▶ _PROVIDED INFORMATION_
-- ==== Sys2Proof/Laws/Bytes.lean ====
section
/-! SUPPORT. Lengths and pieces of byte strings, and the CTR steps over them. -/

namespace Sys2Proof.Machine

@[simp] theorem blockBytes_length (b : Block) : (blockBytes b).length = 16 := by simp [blockBytes]

/-- The big-endian value of up to 16 bytes, byte by byte (R6). -/
theorem blockOf_toNat {s : Bytes} (hs : s.length ≤ 16) :
    (blockOf s).toNat = s.foldl (fun acc x => acc * 256 + x.toNat) 0 ∧ (blockOf s).toNat < 256 ^ s.length := by
  induction s using List.reverseRecOn with
  | nil => simp [blockOf]
  | append_singleton s x ih =>
    have hl : s.length ≤ 15 := by simp at hs; omega
    obtain ⟨hv, hlt⟩ := ih (by omega)
    have hx : x.toNat < 256 := x.isLt
    have hpow : 256 ^ s.length ≤ 256 ^ 15 := Nat.pow_le_pow_right (by norm_num) hl
    have hstep : (blockOf (s ++ [x])).toNat = (blockOf s).toNat * 256 + x.toNat := by
      have h1 : blockOf (s ++ [x]) = blockOf s <<< 8 ||| x.setWidth 128 := by simp [blockOf]
      have h2 : (x.setWidth 128).toNat = x.toNat := by simp; omega
      have h3 : (blockOf s).toNat * 2 ^ 8 < 2 ^ 128 := by omega
      rw [h1, BitVec.toNat_or, BitVec.toNat_shiftLeft, h2, Nat.shiftLeft_eq, Nat.mod_eq_of_lt h3, ← Nat.shiftLeft_eq,
        ← Nat.shiftLeft_add_eq_or_of_lt (by simpa using hx), Nat.shiftLeft_eq]
    refine ⟨by rw [hstep, List.foldl_append, ← hv]; rfl, ?_⟩
    rw [hstep, List.length_append, List.length_singleton, pow_succ]
    omega

theorem blockByte_toNat (b : Block) (i : Nat) : (blockByte b i).toNat = b.toNat / 2 ^ (8 * (15 - i)) % 256 := by
  simp [blockByte, Nat.shiftRight_eq_div_pow]

@[simp] theorem be64_length (n : Count) : (be64 n).length = 8 := by simp [be64]

@[simp] theorem be32_length (n : BitVec 32) : (be32 n).length = 4 := by simp [be32]

@[simp] theorem xorBytes_length (a b : Bytes) : (xorBytes a b).length = min a.length b.length := by simp [xorBytes]

@[simp] theorem trunc_length (s : Bytes) (n : Nat) : (trunc s n).length = min n s.length := by simp [trunc]

@[simp] theorem chunks_length (n : Nat) (s : Bytes) : (chunks n s).length = n := by
  induction n generalizing s with
  | zero => rfl
  | succ n ih => simp [chunks, ih]

/-- The chunks are consecutive: together they are the string's first 16·n bytes. -/
theorem chunks_flatten (n : Nat) (s : Bytes) : (chunks n s).flatten = s.take (16 * n) := by
  induction n generalizing s with
  | zero => simp [chunks]
  | succ n ih => rw [chunks, List.flatten_cons, ih, show 16 * (n + 1) = 16 + 16 * n by ring, List.take_add]

/-- Every chunk of a long enough string is a block. -/
theorem chunks_block {n : Nat} {s : Bytes} (h : 16 * n ≤ s.length) {x : Bytes} (hx : x ∈ chunks n s) : x.length = 16 := by
  induction n generalizing s with
  | zero => simp [chunks] at hx
  | succ n ih =>
    simp only [chunks, List.mem_cons] at hx
    rcases hx with rfl | hx
    · simp; omega
    · exact ih (by simp; omega) hx

/-- The first n + m chunks are the first n, then m of the rest. -/
theorem chunks_add (n m : Nat) (s : Bytes) : chunks (n + m) s = chunks n s ++ chunks m (s.drop (16 * n)) := by
  induction n generalizing s with
  | zero => simp [chunks]
  | succ n ih =>
    rw [show n + 1 + m = (n + m) + 1 by ring, chunks, ih, chunks, List.drop_drop, List.cons_append]
    congr 4
    ring

/-- Chunks look no further than their own bytes. -/
theorem chunks_append_of_le {n : Nat} {s : Bytes} (h : 16 * n ≤ s.length) (u : Bytes) :
    chunks n (s ++ u) = chunks n s := by
  induction n generalizing s with
  | zero => rfl
  | succ n ih =>
    rw [chunks, chunks, List.take_append_of_le_length (by omega), List.drop_append_of_le_length (by omega),
      ih (by simp; omega)]

theorem pad16_length (s : Bytes) : (pad16 s).length = s.length + (16 - s.length % 16) % 16 := by simp [pad16]

/-- Folding a string in pieces gives the same Y as folding it whole when the first piece is whole blocks (R127). -/
theorem accumulateMany_append (h y : Block) (s u : Bytes) (hs : s.length % 16 = 0) :
    accumulateMany h y (s ++ u) = accumulateMany h (accumulateMany h y s) u := by
  obtain ⟨n, hn⟩ : ∃ n, s.length = 16 * n := ⟨s.length / 16, by omega⟩
  have hdiv : (s ++ u).length / 16 = n + u.length / 16 := by simp [hn]; omega
  have hn' : s.length / 16 = n := by omega
  unfold accumulateMany
  rw [hdiv, chunks_add, List.foldl_append, hn', chunks_append_of_le (by omega), List.drop_append_of_le_length (by omega),
    List.drop_of_length_le (l := s) (by omega), List.nil_append]

/-- Folding one block is one accumulate (R120, R121). -/
theorem accumulateMany_block (h y : Block) {x : Bytes} (hx : x.length = 16) :
    accumulateMany h y x = accumulate h y (blockOf x) := by
  simp [accumulateMany, hx, chunks, List.take_of_length_le (Nat.le_of_eq hx)]

@[simp] theorem accumulateMany_nil (h y : Block) : accumulateMany h y [] = y := rfl

/-! ### CTR steps (R161) -/

@[simp] theorem ctrStep_cb (E : Cipher) (key : KeySched) (cb : Block) (x : Bytes) :
    (ctrStep E key cb x).1 = inc32 cb := rfl

theorem ctrStep_length (E : Cipher) (key : KeySched) (cb : Block) {x : Bytes} (hx : x.length ≤ 16) :
    (ctrStep E key cb x).2.length = x.length := by
  simp [ctrStep]; omega

theorem ctrXor_length (E : Cipher) (key : KeySched) (cb : Block) (s : Bytes) : (ctrXor E key cb s).length = s.length := by
  simp [ctrXor]

/-- One CTR step on up to 16 bytes is the one-shot formula. -/
theorem ctrStep_eq_ctrXor (E : Cipher) (key : KeySched) (cb : Block) {x : Bytes} (hx : x.length ≤ 16) :
    (ctrStep E key cb x).2 = ctrXor E key cb x := by
  apply List.ext_getElem
  · rw [ctrStep_length E key cb hx, ctrXor_length]
  · intro j h1 h2
    have hj : j < 16 := by rw [ctrXor_length] at h2; omega
    have hd : j / 16 = 0 := by omega
    have hm : j % 16 = j := by omega
    simp [ctrStep, ctrXor, xorBytes, trunc, hd, hm, hj]

/-- The one-shot formula after whole blocks goes on with the counter stepped once a block. -/
theorem ctrXor_append (E : Cipher) (key : KeySched) (cb : Block) {s : Bytes} {n : Nat} (hs : s.length = 16 * n)
    (u : Bytes) : ctrXor E key cb (s ++ u) = ctrXor E key cb s ++ ctrXor E key (inc32^[n] cb) u := by
  unfold ctrXor
  rw [List.mapIdx_append, hs]
  refine congrArg (List.mapIdx _ s ++ ·) ?_
  apply List.ext_getElem
  · simp
  · intro j h1 h2
    have hd : (j + 16 * n) / 16 = j / 16 + n := by omega
    have hm : (j + 16 * n) % 16 = j % 16 := by omega
    simp only [List.getElem_mapIdx, hd, hm]
    rw [show j / 16 + n + 1 = (j / 16 + 1) + n by ring, Function.iterate_add_apply]

/-- A run of CTR steps over whole blocks, then at most one short piece, is the one-shot formula. -/
theorem ctrSteps_chunks (E : Cipher) (key : KeySched) (cb : Block) {s : Bytes} {n : Nat} (hs : 16 * n ≤ s.length) :
    ctrSteps E key cb (chunks n s) = (inc32^[n] cb, ctrXor E key cb (s.take (16 * n))) := by
  induction n generalizing s cb with
  | zero => simp [chunks, ctrSteps, ctrXor]
  | succ n ih =>
    have h16 : (s.take 16).length = 16 := by simp; omega
    rw [chunks, ctrSteps]
    simp only [ctrStep_cb]
    rw [ih (inc32 cb) (by simp; omega), ctrStep_eq_ctrXor E key cb (by omega)]
    refine Prod.ext rfl ?_
    have hsplit : s.take (16 * (n + 1)) = s.take 16 ++ (s.drop 16).take (16 * n) := by
      rw [show 16 * (n + 1) = 16 + 16 * n by ring, List.take_add]
    rw [hsplit, ctrXor_append (n := 1) E key cb (by omega)]
    rfl

theorem ctrSteps_append (E : Cipher) (key : KeySched) (cb : Block) (xs ys : List Bytes) :
    ctrSteps E key cb (xs ++ ys) =
      ((ctrSteps E key (ctrSteps E key cb xs).1 ys).1,
        (ctrSteps E key cb xs).2 ++ (ctrSteps E key (ctrSteps E key cb xs).1 ys).2) := by
  induction xs generalizing cb with
  | nil => simp [ctrSteps]
  | cons x xs ih => simp [ctrSteps, ih]

/-- What DEC_FINAL decrypts is the one-shot formula over the whole ciphertext (R196). -/
theorem ctrSteps_decPieces (E : Cipher) (key : KeySched) (cb : Block) (ct : Bytes) :
    (ctrSteps E key cb (decPieces ct)).2 = ctrXor E key cb ct := by
  have hle : 16 * (ct.length / 16) ≤ ct.length := by omega
  unfold decPieces
  rw [ctrSteps_append, ctrSteps_chunks E key cb hle]
  split
  · have : ct.take (16 * (ct.length / 16)) = ct := List.take_of_length_le (by omega)
    simp [ctrSteps, this]
  · simp only [ctrSteps, List.append_nil]
    rw [ctrStep_eq_ctrXor E key _ (by simp; omega),
      ← ctrXor_append (n := ct.length / 16) E key cb (by simp; omega), List.take_append_drop]

/-- ENC_UPDATE's loop in closed form: the counter steps once a block, Y folds the ciphertext, DATA_BITS grows by 128 a
block, the ciphertext is the one-shot formula (R162). -/
theorem encBlocks_eq (E : Cipher) (key : KeySched) (h : Block) {s : Bytes} {n : Nat} (hs : 16 * n ≤ s.length)
    (st : EncStream) :
    (chunks n s).foldl (encBlock E key h) st =
      { cb := inc32^[n] st.cb
        y := accumulateMany h st.y (ctrXor E key st.cb (s.take (16 * n)))
        dataBits := st.dataBits + BitVec.ofNat 64 (128 * n)
        out := st.out ++ ctrXor E key st.cb (s.take (16 * n)) } := by
  induction n generalizing s st with
  | zero => simp [chunks, ctrXor]
  | succ n ih =>
    have h16 : (s.take 16).length = 16 := by simp; omega
    rw [chunks, List.foldl_cons, ih (by simp; omega)]
    have hsplit : s.take (16 * (n + 1)) = s.take 16 ++ (s.drop 16).take (16 * n) := by
      rw [show 16 * (n + 1) = 16 + 16 * n by ring, List.take_add]
    have hstep : (ctrStep E key st.cb (s.take 16)).2 = ctrXor E key st.cb (s.take 16) :=
      ctrStep_eq_ctrXor E key st.cb (by omega)
    have happ := ctrXor_append (n := 1) E key st.cb (s := s.take 16) (by omega) ((s.drop 16).take (16 * n))
    have hlen : (ctrXor E key st.cb (s.take 16)).length = 16 := by rw [ctrXor_length]; omega
    rw [hsplit, happ]
    simp only [encBlock, ctrStep_cb, hstep]
    congr 1
    · rw [accumulateMany_append _ _ _ _ (by omega), accumulateMany_block _ _ hlen]
      rfl
    · rw [BitVec.add_assoc, show 128 * (n + 1) = 128 + 128 * n by ring, BitVec.ofNat_add]
      rfl
    · simp

/-! ### Comparing tags (R195) -/

/-- OR-ing a byte string from `a` gives zero exactly when `a` and every byte are zero. -/
theorem foldl_or_eq_zero (s : Bytes) (a : Byte) : s.foldl (· ||| ·) a = 0 ↔ a = 0 ∧ ∀ x ∈ s, x = 0 := by
  induction s generalizing a with
  | nil => simp
  | cons x s ih => rw [List.foldl_cons, ih]; simp [BitVec.or_eq_zero_iff, and_assoc]

/-- Two strings of one length differ by zero bytes only when they are equal. -/
theorem xorBytes_zero_iff {t u : Bytes} (h : t.length = u.length) : (∀ x ∈ xorBytes t u, x = 0) ↔ t = u := by
  induction t generalizing u with
  | nil => cases u <;> simp_all [xorBytes]
  | cons x t ih =>
    cases u with
    | nil => simp at h
    | cons y u =>
      have := ih (u := u) (by simpa using h)
      rw [xorBytes, List.zipWith_cons_cons, List.forall_mem_cons, ← xorBytes, this]
      simp

/-- What the comparison says of two tags of one length. -/
theorem tagsEqual_true {t u : Bytes} (h : t.length = u.length) : tagsEqual t u = true ↔ t = u := by
  rw [tagsEqual, beq_iff_eq, foldl_or_eq_zero, xorBytes_zero_iff h]
  simp

end Sys2Proof.Machine
end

▶ _WHAT YOU NEED TO DO_
Exactly the lines above from the one with "have hd : (j" to the one with "simp only [ctrStep_cb]", both included, are to be quoted; leave the rest out.

▶ _RESULT OF THE TASK_
    have hd : (j + 16 * n) / 16 = j / 16 + n := by omega
    have hm : (j + 16 * n) % 16 = j % 16 := by omega
    simp only [List.getElem_mapIdx, hd, hm]
    rw [show j / 16 + n + 1 = (j / 16 + 1) + n by ring, Function.iterate_add_apply]

/-- A run of CTR steps over whole blocks, then at most one short piece, is the one-shot formula. -/
theorem ctrSteps_chunks (E : Cipher) (key : KeySched) (cb : Block) {s : Bytes} {n : Nat} (hs : 16 * n ≤ s.length) :
    ctrSteps E key cb (chunks n s) = (inc32^[n] cb, ctrXor E key cb (s.take (16 * n))) := by
  induction n generalizing s cb with
  | zero => simp [chunks, ctrSteps, ctrXor]
  | succ n ih =>
    have h16 : (s.take 16).length = 16 := by simp; omega
    rw [chunks, ctrSteps]
    simp only [ctrStep_cb]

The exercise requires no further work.